> _Instructions for the task_: Find the string "hypotheses" in the records. Copy every line it appears in.

____________________

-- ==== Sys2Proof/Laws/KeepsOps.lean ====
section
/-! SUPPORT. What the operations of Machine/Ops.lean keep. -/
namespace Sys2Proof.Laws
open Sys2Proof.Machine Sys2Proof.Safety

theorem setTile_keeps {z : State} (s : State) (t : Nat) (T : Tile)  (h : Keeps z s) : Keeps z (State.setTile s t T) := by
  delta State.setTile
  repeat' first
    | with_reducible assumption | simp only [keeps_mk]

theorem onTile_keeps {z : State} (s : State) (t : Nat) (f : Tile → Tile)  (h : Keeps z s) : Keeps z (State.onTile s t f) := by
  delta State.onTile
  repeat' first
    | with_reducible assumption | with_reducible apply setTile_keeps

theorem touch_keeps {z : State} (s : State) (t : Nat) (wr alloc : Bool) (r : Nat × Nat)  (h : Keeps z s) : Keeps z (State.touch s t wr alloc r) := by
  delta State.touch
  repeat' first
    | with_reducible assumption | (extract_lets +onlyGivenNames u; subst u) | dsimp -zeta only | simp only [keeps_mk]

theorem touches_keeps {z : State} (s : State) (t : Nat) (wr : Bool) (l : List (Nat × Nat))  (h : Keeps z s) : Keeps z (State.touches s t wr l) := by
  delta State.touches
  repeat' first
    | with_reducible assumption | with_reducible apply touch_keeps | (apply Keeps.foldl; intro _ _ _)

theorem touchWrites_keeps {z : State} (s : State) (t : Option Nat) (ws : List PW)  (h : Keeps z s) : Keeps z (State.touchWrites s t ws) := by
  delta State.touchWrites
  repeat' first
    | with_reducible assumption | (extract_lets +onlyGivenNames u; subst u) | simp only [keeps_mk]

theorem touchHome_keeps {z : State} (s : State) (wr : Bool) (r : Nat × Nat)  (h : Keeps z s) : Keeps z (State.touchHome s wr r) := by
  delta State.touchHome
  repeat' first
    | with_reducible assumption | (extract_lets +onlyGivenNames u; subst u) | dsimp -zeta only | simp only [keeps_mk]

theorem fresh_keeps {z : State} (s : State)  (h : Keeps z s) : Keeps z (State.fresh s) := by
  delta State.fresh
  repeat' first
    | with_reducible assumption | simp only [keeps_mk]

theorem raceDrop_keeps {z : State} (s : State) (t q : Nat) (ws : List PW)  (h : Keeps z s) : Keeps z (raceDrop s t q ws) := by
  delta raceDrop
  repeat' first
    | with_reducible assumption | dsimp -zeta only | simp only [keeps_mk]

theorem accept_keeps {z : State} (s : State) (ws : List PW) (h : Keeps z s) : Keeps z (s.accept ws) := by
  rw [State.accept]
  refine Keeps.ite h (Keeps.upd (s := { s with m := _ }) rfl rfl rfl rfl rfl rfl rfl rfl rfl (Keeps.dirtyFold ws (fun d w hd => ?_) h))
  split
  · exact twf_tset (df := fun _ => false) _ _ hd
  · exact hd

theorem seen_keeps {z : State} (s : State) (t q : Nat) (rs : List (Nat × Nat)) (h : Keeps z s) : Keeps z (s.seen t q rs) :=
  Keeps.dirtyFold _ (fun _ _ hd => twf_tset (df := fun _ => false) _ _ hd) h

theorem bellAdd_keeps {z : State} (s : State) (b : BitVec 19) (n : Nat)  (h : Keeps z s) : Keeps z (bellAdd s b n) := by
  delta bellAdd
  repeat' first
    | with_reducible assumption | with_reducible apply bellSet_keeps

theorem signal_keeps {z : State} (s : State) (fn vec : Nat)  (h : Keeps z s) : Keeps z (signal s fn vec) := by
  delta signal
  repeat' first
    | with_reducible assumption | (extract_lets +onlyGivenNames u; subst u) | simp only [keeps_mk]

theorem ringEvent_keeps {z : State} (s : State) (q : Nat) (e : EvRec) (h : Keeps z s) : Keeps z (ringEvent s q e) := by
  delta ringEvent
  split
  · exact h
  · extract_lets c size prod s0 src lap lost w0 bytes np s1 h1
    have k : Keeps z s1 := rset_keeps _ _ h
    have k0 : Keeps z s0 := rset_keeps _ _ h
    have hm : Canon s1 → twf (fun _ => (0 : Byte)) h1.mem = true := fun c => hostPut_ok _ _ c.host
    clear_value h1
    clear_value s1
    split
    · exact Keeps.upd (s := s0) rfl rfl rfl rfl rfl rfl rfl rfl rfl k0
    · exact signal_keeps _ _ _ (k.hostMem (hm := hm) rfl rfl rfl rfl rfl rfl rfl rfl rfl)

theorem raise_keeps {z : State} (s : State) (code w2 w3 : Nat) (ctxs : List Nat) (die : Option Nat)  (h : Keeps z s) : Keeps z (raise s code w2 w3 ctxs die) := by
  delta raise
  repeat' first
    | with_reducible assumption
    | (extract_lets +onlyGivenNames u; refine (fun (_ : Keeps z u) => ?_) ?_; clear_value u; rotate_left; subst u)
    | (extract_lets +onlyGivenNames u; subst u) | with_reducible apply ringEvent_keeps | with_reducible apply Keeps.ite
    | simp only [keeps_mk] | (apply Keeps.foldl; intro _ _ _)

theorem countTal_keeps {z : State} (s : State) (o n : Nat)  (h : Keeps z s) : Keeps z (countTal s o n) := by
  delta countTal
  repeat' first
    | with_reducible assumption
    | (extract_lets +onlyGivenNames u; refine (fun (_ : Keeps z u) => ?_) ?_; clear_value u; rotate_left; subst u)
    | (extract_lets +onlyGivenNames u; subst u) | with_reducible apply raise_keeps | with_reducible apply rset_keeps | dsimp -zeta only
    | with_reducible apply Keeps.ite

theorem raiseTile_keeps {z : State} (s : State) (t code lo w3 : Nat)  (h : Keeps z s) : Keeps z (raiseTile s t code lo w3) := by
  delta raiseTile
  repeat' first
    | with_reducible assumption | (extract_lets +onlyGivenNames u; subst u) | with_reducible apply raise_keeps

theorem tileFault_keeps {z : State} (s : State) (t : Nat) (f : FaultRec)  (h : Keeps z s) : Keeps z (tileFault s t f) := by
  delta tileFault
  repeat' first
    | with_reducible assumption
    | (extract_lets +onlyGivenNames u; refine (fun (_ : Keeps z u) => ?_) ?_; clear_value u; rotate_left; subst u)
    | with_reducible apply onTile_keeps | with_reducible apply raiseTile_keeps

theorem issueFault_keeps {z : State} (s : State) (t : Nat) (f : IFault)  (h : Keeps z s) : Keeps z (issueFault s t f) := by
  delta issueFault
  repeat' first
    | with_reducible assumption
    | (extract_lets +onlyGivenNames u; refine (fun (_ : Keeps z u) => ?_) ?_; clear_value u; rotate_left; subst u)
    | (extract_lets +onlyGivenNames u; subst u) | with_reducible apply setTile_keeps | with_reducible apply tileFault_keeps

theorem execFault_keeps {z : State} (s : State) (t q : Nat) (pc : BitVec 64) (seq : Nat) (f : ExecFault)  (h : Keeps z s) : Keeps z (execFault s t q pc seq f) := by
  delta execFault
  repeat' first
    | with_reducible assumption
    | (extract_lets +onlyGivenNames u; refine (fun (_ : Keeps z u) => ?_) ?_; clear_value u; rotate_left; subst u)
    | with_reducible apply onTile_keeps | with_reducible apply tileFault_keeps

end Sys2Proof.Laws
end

____________________

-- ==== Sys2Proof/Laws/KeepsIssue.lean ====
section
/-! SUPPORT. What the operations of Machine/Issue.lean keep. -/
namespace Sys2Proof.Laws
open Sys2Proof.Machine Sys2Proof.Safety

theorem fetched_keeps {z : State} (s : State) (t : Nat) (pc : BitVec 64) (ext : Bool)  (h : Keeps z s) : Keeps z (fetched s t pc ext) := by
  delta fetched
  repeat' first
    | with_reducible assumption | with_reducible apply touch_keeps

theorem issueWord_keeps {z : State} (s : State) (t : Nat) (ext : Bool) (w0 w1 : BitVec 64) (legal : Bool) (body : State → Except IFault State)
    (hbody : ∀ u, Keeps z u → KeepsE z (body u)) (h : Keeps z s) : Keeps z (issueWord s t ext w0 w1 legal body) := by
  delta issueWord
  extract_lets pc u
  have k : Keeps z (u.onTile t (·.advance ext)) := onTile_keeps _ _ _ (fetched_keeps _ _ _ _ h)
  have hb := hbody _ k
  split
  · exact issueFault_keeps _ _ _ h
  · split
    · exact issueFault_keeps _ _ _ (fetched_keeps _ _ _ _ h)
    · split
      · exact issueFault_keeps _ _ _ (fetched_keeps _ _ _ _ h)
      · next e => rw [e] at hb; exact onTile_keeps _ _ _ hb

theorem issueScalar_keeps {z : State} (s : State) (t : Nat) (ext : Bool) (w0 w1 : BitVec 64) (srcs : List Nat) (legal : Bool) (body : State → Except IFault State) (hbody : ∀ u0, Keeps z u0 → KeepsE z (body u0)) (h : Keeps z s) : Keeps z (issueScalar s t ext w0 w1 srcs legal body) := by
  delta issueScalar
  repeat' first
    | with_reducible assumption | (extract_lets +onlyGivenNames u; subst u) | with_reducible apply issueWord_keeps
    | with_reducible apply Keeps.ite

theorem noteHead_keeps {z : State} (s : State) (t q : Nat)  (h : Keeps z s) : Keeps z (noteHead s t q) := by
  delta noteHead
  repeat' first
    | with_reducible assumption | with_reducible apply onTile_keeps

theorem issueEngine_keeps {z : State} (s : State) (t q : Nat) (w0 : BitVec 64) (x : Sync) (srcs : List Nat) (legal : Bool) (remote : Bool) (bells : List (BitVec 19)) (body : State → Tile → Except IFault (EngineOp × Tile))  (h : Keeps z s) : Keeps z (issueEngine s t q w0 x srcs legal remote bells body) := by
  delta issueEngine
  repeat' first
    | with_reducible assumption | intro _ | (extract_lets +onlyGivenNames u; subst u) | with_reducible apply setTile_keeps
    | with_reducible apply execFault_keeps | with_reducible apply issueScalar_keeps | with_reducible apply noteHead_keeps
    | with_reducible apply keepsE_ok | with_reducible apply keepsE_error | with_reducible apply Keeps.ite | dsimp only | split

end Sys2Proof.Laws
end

____________________

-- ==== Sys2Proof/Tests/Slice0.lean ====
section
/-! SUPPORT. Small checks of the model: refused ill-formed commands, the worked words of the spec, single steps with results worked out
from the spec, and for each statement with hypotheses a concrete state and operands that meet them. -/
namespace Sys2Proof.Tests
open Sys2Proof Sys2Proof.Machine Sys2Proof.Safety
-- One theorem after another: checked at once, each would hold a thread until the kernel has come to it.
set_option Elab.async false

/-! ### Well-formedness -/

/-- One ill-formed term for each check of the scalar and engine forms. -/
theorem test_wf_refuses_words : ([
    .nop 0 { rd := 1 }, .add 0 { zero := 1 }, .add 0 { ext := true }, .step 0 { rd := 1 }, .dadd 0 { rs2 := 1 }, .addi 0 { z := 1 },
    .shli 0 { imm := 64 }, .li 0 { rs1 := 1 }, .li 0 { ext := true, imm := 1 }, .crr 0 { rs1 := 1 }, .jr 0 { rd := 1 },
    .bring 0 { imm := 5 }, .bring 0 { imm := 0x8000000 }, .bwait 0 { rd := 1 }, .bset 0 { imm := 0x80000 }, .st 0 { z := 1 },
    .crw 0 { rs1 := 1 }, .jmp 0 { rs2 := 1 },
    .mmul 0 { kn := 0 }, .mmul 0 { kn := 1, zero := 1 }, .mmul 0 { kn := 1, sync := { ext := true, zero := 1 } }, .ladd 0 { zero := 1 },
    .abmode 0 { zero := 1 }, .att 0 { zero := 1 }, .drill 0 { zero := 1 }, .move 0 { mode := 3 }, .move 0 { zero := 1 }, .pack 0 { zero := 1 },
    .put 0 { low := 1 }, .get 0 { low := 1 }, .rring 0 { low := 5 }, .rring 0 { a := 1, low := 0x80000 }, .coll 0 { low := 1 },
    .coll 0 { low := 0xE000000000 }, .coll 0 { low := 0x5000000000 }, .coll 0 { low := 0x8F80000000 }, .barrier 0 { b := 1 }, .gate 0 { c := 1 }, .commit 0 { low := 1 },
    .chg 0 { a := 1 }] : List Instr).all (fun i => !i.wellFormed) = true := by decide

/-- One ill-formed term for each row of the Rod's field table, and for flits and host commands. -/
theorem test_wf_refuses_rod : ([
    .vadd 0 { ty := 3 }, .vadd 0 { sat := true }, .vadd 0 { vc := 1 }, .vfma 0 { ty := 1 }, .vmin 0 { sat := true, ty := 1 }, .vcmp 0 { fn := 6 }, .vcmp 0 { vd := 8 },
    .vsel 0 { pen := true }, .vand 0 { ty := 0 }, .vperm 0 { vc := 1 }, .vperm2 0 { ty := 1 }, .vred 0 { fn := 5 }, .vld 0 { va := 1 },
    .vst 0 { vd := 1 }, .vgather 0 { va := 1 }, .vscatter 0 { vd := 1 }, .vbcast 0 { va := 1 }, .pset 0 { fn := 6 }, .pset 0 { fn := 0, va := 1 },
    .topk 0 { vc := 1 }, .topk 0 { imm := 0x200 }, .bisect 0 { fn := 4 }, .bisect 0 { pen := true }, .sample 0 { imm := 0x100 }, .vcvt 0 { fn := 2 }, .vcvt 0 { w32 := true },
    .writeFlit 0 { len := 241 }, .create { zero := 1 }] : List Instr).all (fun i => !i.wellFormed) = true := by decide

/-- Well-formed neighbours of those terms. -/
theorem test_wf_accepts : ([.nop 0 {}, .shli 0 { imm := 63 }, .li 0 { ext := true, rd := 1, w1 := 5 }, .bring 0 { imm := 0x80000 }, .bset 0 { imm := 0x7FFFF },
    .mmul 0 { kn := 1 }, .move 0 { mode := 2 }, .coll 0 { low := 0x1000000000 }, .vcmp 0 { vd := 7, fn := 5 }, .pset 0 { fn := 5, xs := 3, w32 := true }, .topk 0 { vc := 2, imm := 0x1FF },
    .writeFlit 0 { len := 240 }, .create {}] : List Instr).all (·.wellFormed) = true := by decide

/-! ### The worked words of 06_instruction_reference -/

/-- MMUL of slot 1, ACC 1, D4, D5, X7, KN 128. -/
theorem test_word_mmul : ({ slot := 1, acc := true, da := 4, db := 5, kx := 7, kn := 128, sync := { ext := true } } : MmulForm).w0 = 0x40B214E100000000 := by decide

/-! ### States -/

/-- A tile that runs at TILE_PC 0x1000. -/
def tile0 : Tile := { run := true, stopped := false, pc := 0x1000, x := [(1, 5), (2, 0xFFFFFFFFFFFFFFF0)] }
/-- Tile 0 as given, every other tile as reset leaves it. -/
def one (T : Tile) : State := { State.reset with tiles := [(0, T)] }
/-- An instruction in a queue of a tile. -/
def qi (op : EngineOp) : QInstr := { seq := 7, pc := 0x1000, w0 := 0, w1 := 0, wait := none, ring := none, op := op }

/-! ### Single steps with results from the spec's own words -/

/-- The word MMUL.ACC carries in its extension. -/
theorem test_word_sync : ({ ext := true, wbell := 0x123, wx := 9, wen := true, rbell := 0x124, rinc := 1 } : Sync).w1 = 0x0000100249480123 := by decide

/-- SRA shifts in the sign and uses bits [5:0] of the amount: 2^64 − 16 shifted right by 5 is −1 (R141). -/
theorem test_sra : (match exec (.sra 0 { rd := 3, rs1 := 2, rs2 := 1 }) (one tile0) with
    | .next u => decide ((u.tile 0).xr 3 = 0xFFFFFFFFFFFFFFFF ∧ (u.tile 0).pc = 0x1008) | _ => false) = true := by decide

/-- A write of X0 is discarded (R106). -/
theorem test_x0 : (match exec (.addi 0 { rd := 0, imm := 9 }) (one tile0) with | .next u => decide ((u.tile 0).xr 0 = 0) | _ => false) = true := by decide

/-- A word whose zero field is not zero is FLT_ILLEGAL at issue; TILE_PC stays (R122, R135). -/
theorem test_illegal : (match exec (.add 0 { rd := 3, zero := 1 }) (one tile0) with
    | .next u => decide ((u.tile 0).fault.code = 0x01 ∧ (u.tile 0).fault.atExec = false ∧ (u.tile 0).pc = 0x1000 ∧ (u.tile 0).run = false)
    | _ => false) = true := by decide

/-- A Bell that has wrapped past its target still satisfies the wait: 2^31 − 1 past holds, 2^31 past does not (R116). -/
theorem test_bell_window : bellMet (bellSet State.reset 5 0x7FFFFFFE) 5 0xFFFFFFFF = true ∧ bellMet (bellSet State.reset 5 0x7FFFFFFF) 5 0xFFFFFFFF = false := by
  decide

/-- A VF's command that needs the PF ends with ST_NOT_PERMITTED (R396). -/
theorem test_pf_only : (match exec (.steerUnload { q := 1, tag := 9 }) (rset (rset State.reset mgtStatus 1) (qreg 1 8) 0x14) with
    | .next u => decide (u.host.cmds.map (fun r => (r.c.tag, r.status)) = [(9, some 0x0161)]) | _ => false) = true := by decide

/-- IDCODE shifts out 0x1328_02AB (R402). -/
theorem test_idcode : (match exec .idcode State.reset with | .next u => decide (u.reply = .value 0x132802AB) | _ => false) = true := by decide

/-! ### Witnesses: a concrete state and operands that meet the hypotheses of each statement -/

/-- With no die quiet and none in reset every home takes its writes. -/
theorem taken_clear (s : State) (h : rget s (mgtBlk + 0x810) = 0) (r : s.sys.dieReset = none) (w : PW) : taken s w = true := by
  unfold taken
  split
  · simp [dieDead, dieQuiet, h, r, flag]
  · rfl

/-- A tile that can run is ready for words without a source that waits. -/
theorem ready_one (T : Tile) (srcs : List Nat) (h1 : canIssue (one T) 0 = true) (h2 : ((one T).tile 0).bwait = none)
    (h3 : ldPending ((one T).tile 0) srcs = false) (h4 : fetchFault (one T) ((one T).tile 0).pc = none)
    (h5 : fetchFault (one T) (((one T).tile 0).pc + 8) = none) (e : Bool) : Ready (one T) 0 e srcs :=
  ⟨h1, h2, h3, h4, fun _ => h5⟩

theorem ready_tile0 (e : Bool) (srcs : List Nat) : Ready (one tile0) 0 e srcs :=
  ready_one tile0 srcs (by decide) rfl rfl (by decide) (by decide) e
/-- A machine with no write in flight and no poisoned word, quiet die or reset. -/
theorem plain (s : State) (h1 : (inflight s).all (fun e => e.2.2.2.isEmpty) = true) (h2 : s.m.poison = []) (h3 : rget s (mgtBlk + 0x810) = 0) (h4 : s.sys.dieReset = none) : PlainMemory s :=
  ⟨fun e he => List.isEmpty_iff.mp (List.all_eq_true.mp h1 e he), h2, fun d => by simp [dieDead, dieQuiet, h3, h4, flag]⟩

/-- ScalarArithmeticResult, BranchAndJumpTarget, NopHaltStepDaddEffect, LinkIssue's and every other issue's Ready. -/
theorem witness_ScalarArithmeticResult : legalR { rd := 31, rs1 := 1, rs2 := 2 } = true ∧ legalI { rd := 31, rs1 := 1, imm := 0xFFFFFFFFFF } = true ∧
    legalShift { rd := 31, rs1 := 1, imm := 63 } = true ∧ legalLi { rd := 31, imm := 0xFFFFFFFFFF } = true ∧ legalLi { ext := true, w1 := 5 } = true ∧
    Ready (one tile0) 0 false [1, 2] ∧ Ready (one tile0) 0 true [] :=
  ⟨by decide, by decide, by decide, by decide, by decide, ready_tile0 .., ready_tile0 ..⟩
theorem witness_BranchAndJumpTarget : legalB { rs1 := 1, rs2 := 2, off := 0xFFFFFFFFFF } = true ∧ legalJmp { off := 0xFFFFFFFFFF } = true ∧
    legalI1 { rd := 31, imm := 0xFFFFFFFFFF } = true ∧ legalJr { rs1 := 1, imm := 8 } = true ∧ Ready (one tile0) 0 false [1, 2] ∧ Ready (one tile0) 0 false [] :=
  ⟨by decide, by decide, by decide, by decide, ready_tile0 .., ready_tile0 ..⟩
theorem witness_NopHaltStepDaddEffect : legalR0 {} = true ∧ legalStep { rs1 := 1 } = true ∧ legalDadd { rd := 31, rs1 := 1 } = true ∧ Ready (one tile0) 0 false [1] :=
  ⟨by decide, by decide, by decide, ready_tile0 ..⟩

____________________

> _Written answer_:
from the spec, and for each statement with hypotheses a concrete state and operands that meet them. -/
/-! ### Witnesses: a concrete state and operands that meet the hypotheses of each statement -/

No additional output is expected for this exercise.